Last week, I put up an article on this blog expressing my opinion that Buddhism is not about politics. Individual Buddhists can be as political as they want, I said. But I do not believe that Buddhism itself should be mixed with politics.
Every time I post an article saying something like this, someone inevitably responds by posting a picture of that monk who burned himself to death in Vietnam. I guess this is to show me how a real Buddhist behaves when it comes to politics. I wish people would be more imaginative. I’ve seen that awful and terrifying photo a lot in the past year.
But is that monk setting himself on fire an example of Buddhist political action?
Before I studied up on the incident, I imagined that monk burned himself in protest against the horrors being ravaged upon his country during the Vietnam War — in large part by the United States.

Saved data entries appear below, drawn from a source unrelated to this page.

/-- A stream of one 4-byte element at 0x9000, in colour 0; its descriptor at 0x8000. -/
def streamWords : List Word := [0x2000000000009000, 0, 0x100000000, 0x100000000, 0x100000000, 0x100000000, 0, 0]
def streamCtx : State :=
  let s := blockCtx 1 fun x => { x with hportv := 0xFFFFFFFF }
  { s with hbm := writeBytes s.hbm 0x8000 (streamWords.flatMap fun w => natLE 8 w.toNat) }
theorem calm_stream : Calm streamCtx := ⟨rfl, rfl, rfl, rfl, rfl, (fun _ h => nomatch h), rfl, rfl⟩
theorem test_witness_StreamsRun :
    streamCtx.cur = .seq 0 0 ∧ Calm streamCtx ∧
    (∃ t, Reaches streamCtx (readS (curSeq streamCtx) 1) 64 needLoad t at8000 ∧ Clean t at8000 64 ∧
      streamIllegal (recordAt t at8000 8) = false ∧ colourActive (ctxOf streamCtx 0 0) ((dw (recordAt t at8000 8) 1).extractLsb' 56 8) = true) ∧
    (ctxOf streamCtx 0 0).hportv.getLsbD (15 : BitVec 4).toNat = true ∧ (ctxOf streamCtx 0 0).gates = 0 ∧
    (lookD (coreOf streamCtx 0).ports 15 []).length < 4 ∧ barredBy (coreOf streamCtx 0) (field (readS (curSeq streamCtx) 1) 0 16) = [] :=
  ⟨rfl, calm_stream, ⟨_, reaches_of rfl (by decide) (by decide +kernel), .inr (by decide +kernel), by decide +kernel, by decide +kernel⟩,
   by decide, by decide, by decide, by decide⟩
def cmd0 (write : Bool) (done : Nat) : StreamCmd :=
  { space := 0, sz := 2, write := write, resv := false, lastdim := 0, base := 0x8000, handle := 0, colour := 0, width := 8, next := 3
    dims := [(1, 0), (1, 0), (1, 0), (1, 0)], done := done, part := [], key := 0, code := 0, stop := none, fault := none, number := 0 }
def portTok : Flight :=
  { tok := { sinkTok with last := false }, dest := { elem := 0, slot := 0, opnd := 0 }, entry := 0, origin := (0, 0), hops := 0 }
def runCtx (write : Bool) (done : Nat) : State :=
  onCore (fun y => { y with ports := [(3, [cmd0 write done])], hport := [(12, [portTok])] }) (blockCtx 1)
theorem test_witness_StreamsRun_engine :
    ∀ w : Bool, let s := runCtx w 0
    let q := cmd0 w 0
    lookD (coreOf s 0).ports 3 [] = [q] ∧ slotOf (coreOf s 0) q.key = some 0 ∧ q.part = [] ∧ streamMoves s 0 0 q = true ∧ (coreOf s 0).bwEn = false ∧
    q.done + 1 = q.total ∧ q.run = 1 ∧ (coreOf s 0).copies = [] ∧ s.hbmStacks = [] ∧
    q.base + elemOffset q.dims q.done = 0x8000 ∧ colourActive (ctxOf s 0 0) q.colour = true ∧ tagOpen s 0 0 q.colour q.next = true ∧
    lookD (coreOf s 0).hpOut (3 * 4 + 0) [] = [] ∧ s.reqs = [] ∧ lookD (coreOf s 0).hport (3 * 4 + 0) [] = portTok :: [] ∧
    portTok.tok.lanes = 7 :: [8] := by decide
theorem test_witness_StreamsRun_memory :
    Canonical (runCtx true 0) = true ∧
    (∃ t, translate (runCtx false 0) 0 (ctxOf (runCtx false 0) 0 0).r.xlroot (BitVec.ofInt 64 0x8000) needLoad = (t, .ok at8000) ∧ Clean t at8000 4) ∧
    (∃ t, translate (runCtx true 0) 0 (ctxOf (runCtx true 0) 0 0).r.xlroot (BitVec.ofInt 64 0x8000) needStore = (t, .ok at8000)) ∧
    (cmd0 true 1).total ≤ (cmd0 true 1).done :=
  ⟨by decide +kernel, ⟨_, Prod.ext rfl (ok_of (by decide +kernel)), .inr (by decide +kernel)⟩, ⟨_, Prod.ext rfl (ok_of (by decide +kernel))⟩, by decide⟩

/-- The run's one element is found, the ports grant it, and the read finds no poison. -/
def runFound (w : Bool) : Bool :=
  let r := findRun (runCtx w 0) 0 0 (cmd0 w 0) (rangeFrom 0 1)
  (r.2.2).isNone && (grantSpots r.1 portEdge (r.2.1.flatMap (·.2))).isSome && r.2.1.all fun e => (readSpots r.1 e.2).all fun b => !b.2
theorem test_witness_StreamsRun_found : runFound false = true ∧ runFound true = true := by decide +kernel
/-! ### Witnesses: element instructions -/

def hdr (nt : BitVec 2) (ks : BitVec 3 := 7) : EHdr := { pm := .always, nt := nt, ks := ks, kp := 0, om := 1 }
/-- A token of colour 0 and iteration 3 with these lanes, or of another colour. -/
def tokOf (lanes : List W32) (c : Byte := 0) : Token := { colour := c, iter := 3, lanes := lanes, xb := 0, last := false, src := 0 }
/-- Element 0 of core 0 fires its slot 2 with these tokens, of an instance or of none; colour 0 has 8 lanes, colour 1 four. -/
def fireCtx (toks : List Token) (inst : Nat := 0) (f : Ctx → Ctx := id) (w : Way := Way.reset) : State :=
  let r : RSet := { way := 0, slot := 2, colour := 0, iter := 3, inst := inst, toks := toks, charges := [], held := false }
  { onCore (fun y => { y with elems := [(0, { Elem.reset with ways := [(0, w)], issuing := some r })] })
      (blockCtx 1 fun x => f { x with colours := [(0, (8, false)), (1, (4, false))], insts := [inst0] }) with cur := .elem 0 0 }
/-- The firing under way. -/
def theFire (h : EHdr) (s : State) : Fire :=
  match fireOf h s with
  | some f => f
  | none => { c := 0, e := 0, k := 0, set := { way := 0, slot := 0, colour := 0, iter := 0, inst := 0, toks := [], charges := [], held := false }
              hdr := h, g := 0, ops := [], pred := none, xb := 0, last := false }
theorem fire_of {h : EHdr} {s : State} (w : (fireOf h s).isSome = true) : fireOf h s = some (theFire h s) := by
  unfold theFire; split
  · assumption
  · rename_i e; rw [e] at w; cases w
/-- The firing's facts, decided one by one, and what else a statement asks of it. -/
theorem fire_ex {s : State} {h : EHdr} {P : Fire → Prop} (w : (fireOf h s).isSome = true) (v : strays s (theFire h s) = false)
    (p : P (theFire h s)) : ∃ f, FiresAny s h f ∧ P f := ⟨_, ⟨fire_of w, v⟩, p⟩
def three : List Token := [tokOf [1, 2, 3, 4, 5, 6, 7, 8], tokOf [0x3F800000], tokOf [5]]
theorem three_fires : ∃ f, Fires (fireCtx three) (hdr 3) f ∧ 0 < f.g := ⟨theFire _ _, ⟨fire_of rfl, by decide, rfl⟩, by decide⟩
/-- One operand null, in an instruction of three operands and in one of one. -/
theorem null_fires : (∃ f, FiresNull (fireCtx [tokOf [2], tokOf [], tokOf [1]]) (hdr 3) f) ∧ (∃ f, FiresNull (fireCtx [tokOf []]) (hdr 1) f) :=
  ⟨⟨_, fire_of rfl, by decide, rfl⟩, _, fire_of rfl, by decide, rfl⟩

theorem test_witness_IntegerLanes :
    (∃ f, Fires (fireCtx three) (hdr 3) f) ∧ (∃ f, FiresNull (fireCtx [tokOf []]) (hdr 1) f) ∧ (∃ p, p ∈ integers .i32) ∧
    (Ty.i8 = .i32 ∨ Ty.i8 = .i16 ∨ Ty.i8 = .i8) :=
  ⟨three_fires.imp fun _ => And.left, null_fires.2, ⟨_, List.mem_append_left _ List.mem_cons_self⟩, .inr (.inr rfl)⟩
theorem test_witness_FloatLanes :
    (∃ f, Fires (fireCtx three) (hdr 3) f) ∧ (∃ f, FiresNull (fireCtx [tokOf [2], tokOf [], tokOf [1]]) (hdr 3) f) ∧
    (∃ p, p ∈ floats .fp32 .rne) ∧ (∃ p, p ∈ specials) ∧ (Ty.bf16 = .fp32 ∨ Ty.bf16 = .bf16 ∨ Ty.bf16 = .fp16) ∧
    (RMode.rdn = .rne ∨ RMode.rdn = .rtz ∨ RMode.rdn = .rup ∨ RMode.rdn = .rdn) ∧ RMode.sr ≠ .dr :=
  ⟨three_fires.imp fun _ => And.left, null_fires.1, ⟨_, List.mem_cons_self⟩, ⟨_, List.mem_cons_self⟩, .inr (.inl rfl),
   .inr (.inr (.inr rfl)), nofun⟩
/-- 3 · 2^−24 lies between two FP16 subnormals' multiples, 5 · 2^−25 between two of them; the largest finite value stands. -/
theorem test_witness_RoundedOnce :
    (-25 : Int) ≤ -25 ∧ (-25 : Int) ≤ fp16.qmin ∧ (roundTo fp16 .rne (.fin true 5 (-25))).2 &&& xOF = 0 ∧
    (roundTo fp16 .rne (.fin true 5 (-25))).2 &&& xNX ≠ 0 ∧ (roundTo fp16 .rtz (.fin false 65504 0)).2 &&& xOF = 0 := by decide +kernel
theorem test_witness_LanesAndColours :
    (∃ f, Fires (fireCtx three) (hdr 3) f ∧ 0 < f.g) ∧ (∃ f, FiresNull (fireCtx [tokOf []]) (hdr 1) f) ∧
    suits .addx .fp16 ∧ suits .min .i8 ∧ suits .xor .i16 :=
  ⟨three_fires, null_fires.2, .inr (.inr rfl), .inr (.inr (.inr (.inr (.inr rfl)))), .inr (.inl rfl)⟩
/-- A constant of colours 1 and 1 in K0, for UNPACK. -/
def kWay : Way := { Way.reset with k := [(0, 0x0101)] }
/-- Two tokens of colour 1 for PACK, and one for UNPACK. -/
def packState : State := fireCtx [tokOf [1, 2, 3, 4] 1, tokOf [5] 1]
def unpackState : State := fireCtx [tokOf [1]] 0 id kWay
theorem test_witness_LanesAndColours_colours :
    (∃ f, FiresAny packState (hdr 2) f ∧ f.void = false ∧
      (let x := ctxOf packState f.c f.k
       colourActive x 0 = true ∧ tagOpen packState f.c f.k 0 f.set.iter = true ∧
        colourWidth x (nth (f.set.toks.map (·.colour)) 0 0) + colourWidth x (nth (f.set.toks.map (·.colour)) 1 0) ≤ colourWidth x 0)) ∧
    (∃ f, FiresAny unpackState (hdr 1 0) f ∧
      (let w := lookD (wayOf (coreOf unpackState f.c) f.e f.k).k (hdr 1 0).ks.toNat 0
       let x := ctxOf unpackState f.c f.k
       f.void = false ∧ w.extractLsb' 16 16 = 0 ∧ colourOfLane w = 1 ∧ w.extractLsb' 8 8 = 1 ∧ colourActive x 1 = true ∧
        colourWidth x 1 + colourWidth x 1 ≤ f.g ∧ tagOpen unpackState f.c f.k 1 f.set.iter = true)) ∧
    (∃ f, FiresAny (fireCtx [tokOf []]) (hdr 1) f ∧ f.void = true) :=
  ⟨fire_ex rfl rfl (by decide), fire_ex rfl rfl (by decide), fire_ex rfl rfl (by decide)⟩
/-- One token of 32, which asks for that many lanes, and one of 1, which names a colour, in instance 1 or in none. -/
def askState : State := fireCtx [tokOf [32]]
def quotaState : State := fireCtx [tokOf [32]] 0 fun x => { x with quota := 3 }
def freeState (inst : Nat) : State := fireCtx [tokOf [1]] inst
theorem test_witness_LanesAndColours_alloc :
    (∃ f, FiresAny askState (hdr 1) f ∧ f.void = false ∧ 1 ≤ (f.x 0 0).toNat ∧ (f.x 0 0).toNat ≤ 32 ∧
      look (ctxOf askState f.c f.k).colours 2 = none ∧ (∀ m < 2, look (ctxOf askState f.c f.k).colours m ≠ none) ∧
      freeReserve (ctxOf askState f.c f.k) ≠ 0 ∧ coreColours (coreOf askState f.c) < 64) ∧
    (∃ f, FiresAny quotaState (hdr 1) f ∧ f.void = false ∧ (f.x 0 0).toNat = 32 ∧ freeReserve (ctxOf quotaState f.c f.k) = 0) ∧
    (∃ f, FiresAny (freeState 0) (hdr 1) f ∧ f.void = false ∧ Alone (freeState 0) f ∧
      look (ctxOf (freeState 0) f.c f.k).colours (colourOfLane (f.x 0 0)).toNat = some (4, false)) ∧
    (∃ f, FiresAny (freeState 1) (hdr 1) f ∧ f.void = false ∧ InInst (freeState 1) f inst0 0) :=
  ⟨fire_ex rfl rfl (by decide), fire_ex rfl rfl (by decide), fire_ex rfl rfl ⟨rfl, ⟨rfl, rfl⟩, by decide⟩,
   fire_ex rfl rfl ⟨rfl, by decide, by decide, rfl⟩⟩

/-- Two tokens for MERGE and STEER: null or not, the second 0 or not. -/
def pair (a b : List W32) : State := fireCtx [tokOf a, tokOf b]
theorem test_witness_TokensAndCounters :
    (∃ f, FiresAny (pair [] [1]) (hdr 2) f ∧ colourActive (ctxOf (pair [] [1]) f.c f.k) f.set.colour = true ∧
      (f.op 0).isNull = true ∧ (f.op 1).isNull = false ∧ f.void = true) ∧
    (∃ f, FiresAny (pair [2] [0]) (hdr 2) f ∧ (f.op 0).isNull = false ∧ f.void = false ∧ f.x 1 0 = 0) ∧
    (∃ f, FiresAny (pair [0] [2]) (hdr 2) f ∧ f.void = false ∧ f.x 1 0 ≠ 0) ∧
    (∃ f, FiresAny (pair [1] []) (hdr 2) f ∧ (f.op 0).isNull = false ∧ (f.op 1).isNull = true) ∧
    (∃ f, FiresAny (pair [] []) (hdr 2) f ∧ (f.op 0).isNull = true ∧ (f.op 1).isNull = true) :=
  ⟨fire_ex rfl rfl (by decide), fire_ex rfl rfl (by decide), fire_ex rfl rfl ⟨rfl, by decide⟩, fire_ex rfl rfl (by decide),
   fire_ex rfl rfl ⟨rfl, rfl⟩⟩
/-- EXIT in instance 1, which belongs to a chain or not, of a null token or of the exit value 128. -/
def exitState (lanes : List W32) (chained : Bool) : State :=
  fireCtx [tokOf lanes] 1 fun x => { x with
    insts := [{ inst0 with chain := chained }]
    chain := some { colour := 0, next := 4, active := true, waiting := none, predicted := none } }
theorem test_witness_TokensAndCounters_ends :
    (∃ f, FiresAny (exitState [] false) (hdr 1) f ∧ instOf (ctxOf (exitState [] false) f.c f.k) f.set.inst = some inst0 ∧
      (f.op 0).isNull = true ∧ placeOf (ctxOf (exitState [] false) f.c f.k) inst0.place = some place0 ∧ inst0.state = .live) ∧
    (∃ f, FiresAny (exitState [128] false) (hdr 1) f ∧ instOf (ctxOf (exitState [128] false) f.c f.k) f.set.inst = some inst0 ∧
      (f.op 0).isNull = false ∧ inst0.exitTok = none ∧ inst0.chain = false) ∧
    (∃ f i, FiresAny (exitState [128] true) (hdr 1) f ∧ instOf (ctxOf (exitState [128] true) f.c f.k) f.set.inst = some i ∧
      (f.op 0).isNull = false ∧ i.exitTok = none ∧ i.chain = true ∧
      exitValue (result f f.set.colour (lanesOf f 0) 0) = 128 ∧ (fromInst (ctxOf (exitState [128] true) f.c f.k) i.age).drop 1 = [] ∧
      (ctxOf (exitState [128] true) f.c f.k).chain.isSome = true) :=
  ⟨fire_ex rfl rfl ⟨rfl, rfl, by decide, rfl⟩, fire_ex rfl rfl ⟨by decide, rfl, rfl, rfl⟩,
   ⟨theFire _ _, _, ⟨fire_of rfl, rfl⟩, rfl, rfl, rfl, rfl, by decide, rfl, rfl⟩⟩
theorem test_witness_TokensAndCounters_sink :
    (∃ f, FiresAny (freeState 0) (hdr 1) f ∧ (f.op 0).isNull = false ∧ sinkHolds (ctxOf (freeState 0) f.c f.k) f.e f.set.slot < 8 ∧
      Alone (freeState 0) f) ∧
    (∃ f, FiresAny (freeState 1) (hdr 1) f ∧ InInst (freeState 1) f inst0 0) ∧
    (∃ f, FiresAny (exitState [] false) (hdr 1) f ∧ (f.op 0).isNull = true) :=
  ⟨fire_ex rfl rfl ⟨rfl, by decide, rfl, rfl⟩, fire_ex rfl rfl ⟨by decide, rfl, rfl⟩, fire_ex rfl rfl rfl⟩
/-- A counter of start 10, step 5, three emissions in colour 0, in slot 2, its outputs at port 0. -/
def cntWay : Way :=
  { Way.reset with v := true, slotv := 4, slots := [(2, 0xA8000100)], k := [(0, 10), (1, 5), (2, 3)], swt := [(0, 0x8004000000000000)] }
def chain3 (left : Nat) : CntChain :=
  { nodes := [{ elem := 0, slot := 2, level := 0, value := 10, left := left }], next := 3, running := true, start := 3, made := 0 }
def cntState (left : Nat) : State := fireCtx [] 0 (fun x => { x with counters := [(0, chain3 left)] }) cntWay
def cntIdle : State := modElem (cntState 1) 0 0 fun x => { x with issuing := none }
theorem test_witness_TokensAndCounters_count :
    regionMoves cntIdle 0 0 = true ∧ (wayOf (coreOf cntIdle 0) 0 0).v = true ∧ MayEmit cntIdle 0 0 0 0 (chain3 1) 2 10 true ∧
    (∃ f, fireOf (hdr 0 0) (cntState 3) = some f ∧ cntSlot (wayOf (coreOf (cntState 3) f.c) f.e f.k) 0 0 ≠ none ∧
      MayEmit (doneIssue (cntState 3) f) f.c f.k f.e 0 (chain3 3) 2 10 false) :=
  ⟨by decide, rfl, ⟨by decide, by decide, by decide, ⟨_, rfl⟩, by decide, by decide, by decide⟩,
   theFire _ _, fire_of (by decide), by decide, by decide, by decide, by decide, ⟨_, rfl⟩, by decide, by decide, by decide⟩
theorem test_witness_TokensAndCounters_acc :
    ∃ f, fireOf (hdr 1) (fireCtx [tokOf [1]]) = some f ∧ lookD (elemOf (fireCtx [tokOf [1]]) f.c f.e).acc (f.k * 32 + f.set.slot) [] = [] :=
  ⟨theFire _ _, fire_of (by decide), by decide⟩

I assumed that he saw villages being burned, little children fleeing from napalm attacks, thousands dying in bloody rice paddies, charred and broken bodies rotting in the streets. I believed that this one heroic monk decided to take the greatest stand he could against all of that misery and death by doing to himself what American and Vietnamese soldiers were doing to the people of his country.
I thought his self-immolation was part of the larger tide of protest against the Vietnam War. I thought that his death at his own hands was one of the many brave acts of resistance that finally forced the United States to withdraw from Vietnam and brought an end to all that carnage. He took the ultimate stand against suffering, I thought.
I was wrong. That’s not what happened at all.
Thich Quang Duc burned himself alive on a street in Saigon on June 11, 1963. He was 67. None of that horror had happened yet. In fact, far from ending the war in Vietnam, his ugly public suicide may have been a significant factor in starting it.
Duc was not protesting the Vietnam War — which, again, had not happened yet — but persecution of Buddhists by the South Vietnamese government under the leadership of its then-president Ngo Dinh Diem. Diem was part of a Catholic minority that emerged when Vietnam was under French rule. While Diem was president, Buddhists were treated unfairly and discriminated against by the government. Catholics were favored with tax concessions, promoted in the army over Buddhists, and favored for government contracts.
Many Buddhists converted to Catholicism to escape from economic hardships and there were even stories of forcible conversions. In mid-1963, during a mass protest mounted by Buddhists on the day of Buddha’s birth, the Vietnamese army opened fire on a crowd and nine unarmed people were killed.
Duc’s response to this unfair and sometimes brutal treatment of Buddhists was to burn himself alive in public.
This was not a spontaneous act undertaken by a single person, but a carefully planned and coordinated effort with Duc’s entire temple cooperating to get as much publicity as possible. They alerted the domestic and international press, telling reporters exactly where and when to be when “something important” happened and the monks and nuns turned out en masse to watch and participate.
Then-US President John F. Kennedy had previously favored the Diem regime, but changed his policy after seeing the photos of Duc’s suicide taken by journalist Malcolm Browne.
Kennedy’s response was to back a coup against Diem’s government. Diem was overthrown on November 1, 1963 and executed the following day. South Vietnam then experienced several other military coups as various factions battled for supremacy. The US got more involved. The Chinese got involved. And everything went to hell.
It’s never correct to say any single incident started a war. There were a lot of factors leading up to the conflict that lasted ten years and claimed the lives of 58,000 Americans and over three million Vietnamese.
But Thich Quang Duc’s grisly suicide was a significant turning point in what led to the United States becoming deeply involved in the fighting. Had Duc chosen to protest in another way, history might have been very different. Things were really bad in Vietnam already. But other spiritual leaders have dealt effectively with oppressive regimes without burning themselves alive in the street.
Perhaps the Vietnam War was inevitable, but Duc’s public suicide certainly played an important role in making it happen the way it did, particularly in terms of US involvement.
Given all of this, it is now impossible for me to see Thich Quang Duc as a hero. His suicide no longer seems to me like an act undertaken by a Buddhist follower of the Middle Way of avoiding extremes who was moved by deep compassion into taking a brave political stand.
Duc’s nightmarish suicide has also caused many who are otherwise unfamiliar with Buddhism to believe that killing oneself is considered acceptable or even honorable to Buddhists. It is not.
Suicide is considered by most Buddhists to be an act of violence leading to bad karmic consequences. Human life is precious and rare. Buddhists say that to be born as a human is the highest form of birth one can take. To throw any human life away is a terrible transgression. An act of violence upon oneself is as wrong as an act of violence toward someone else.
I also see this story as a cautionary tale about dramatic and violent political actions.
As in every aspect of life, the bigger the action, the bigger the response. You never know the outcome of anything you do. But you can be guaranteed that the larger and more public the action, the greater will be its unpredictable response. The more violence you put in, the more violence you can expect to get out.
Thich Quang Duc’s suicide does not seem to me to be an example of proper Buddhist political action. Rather, it seems to me to be perhaps one of the best examples of why Buddhism should not be conflated with politics.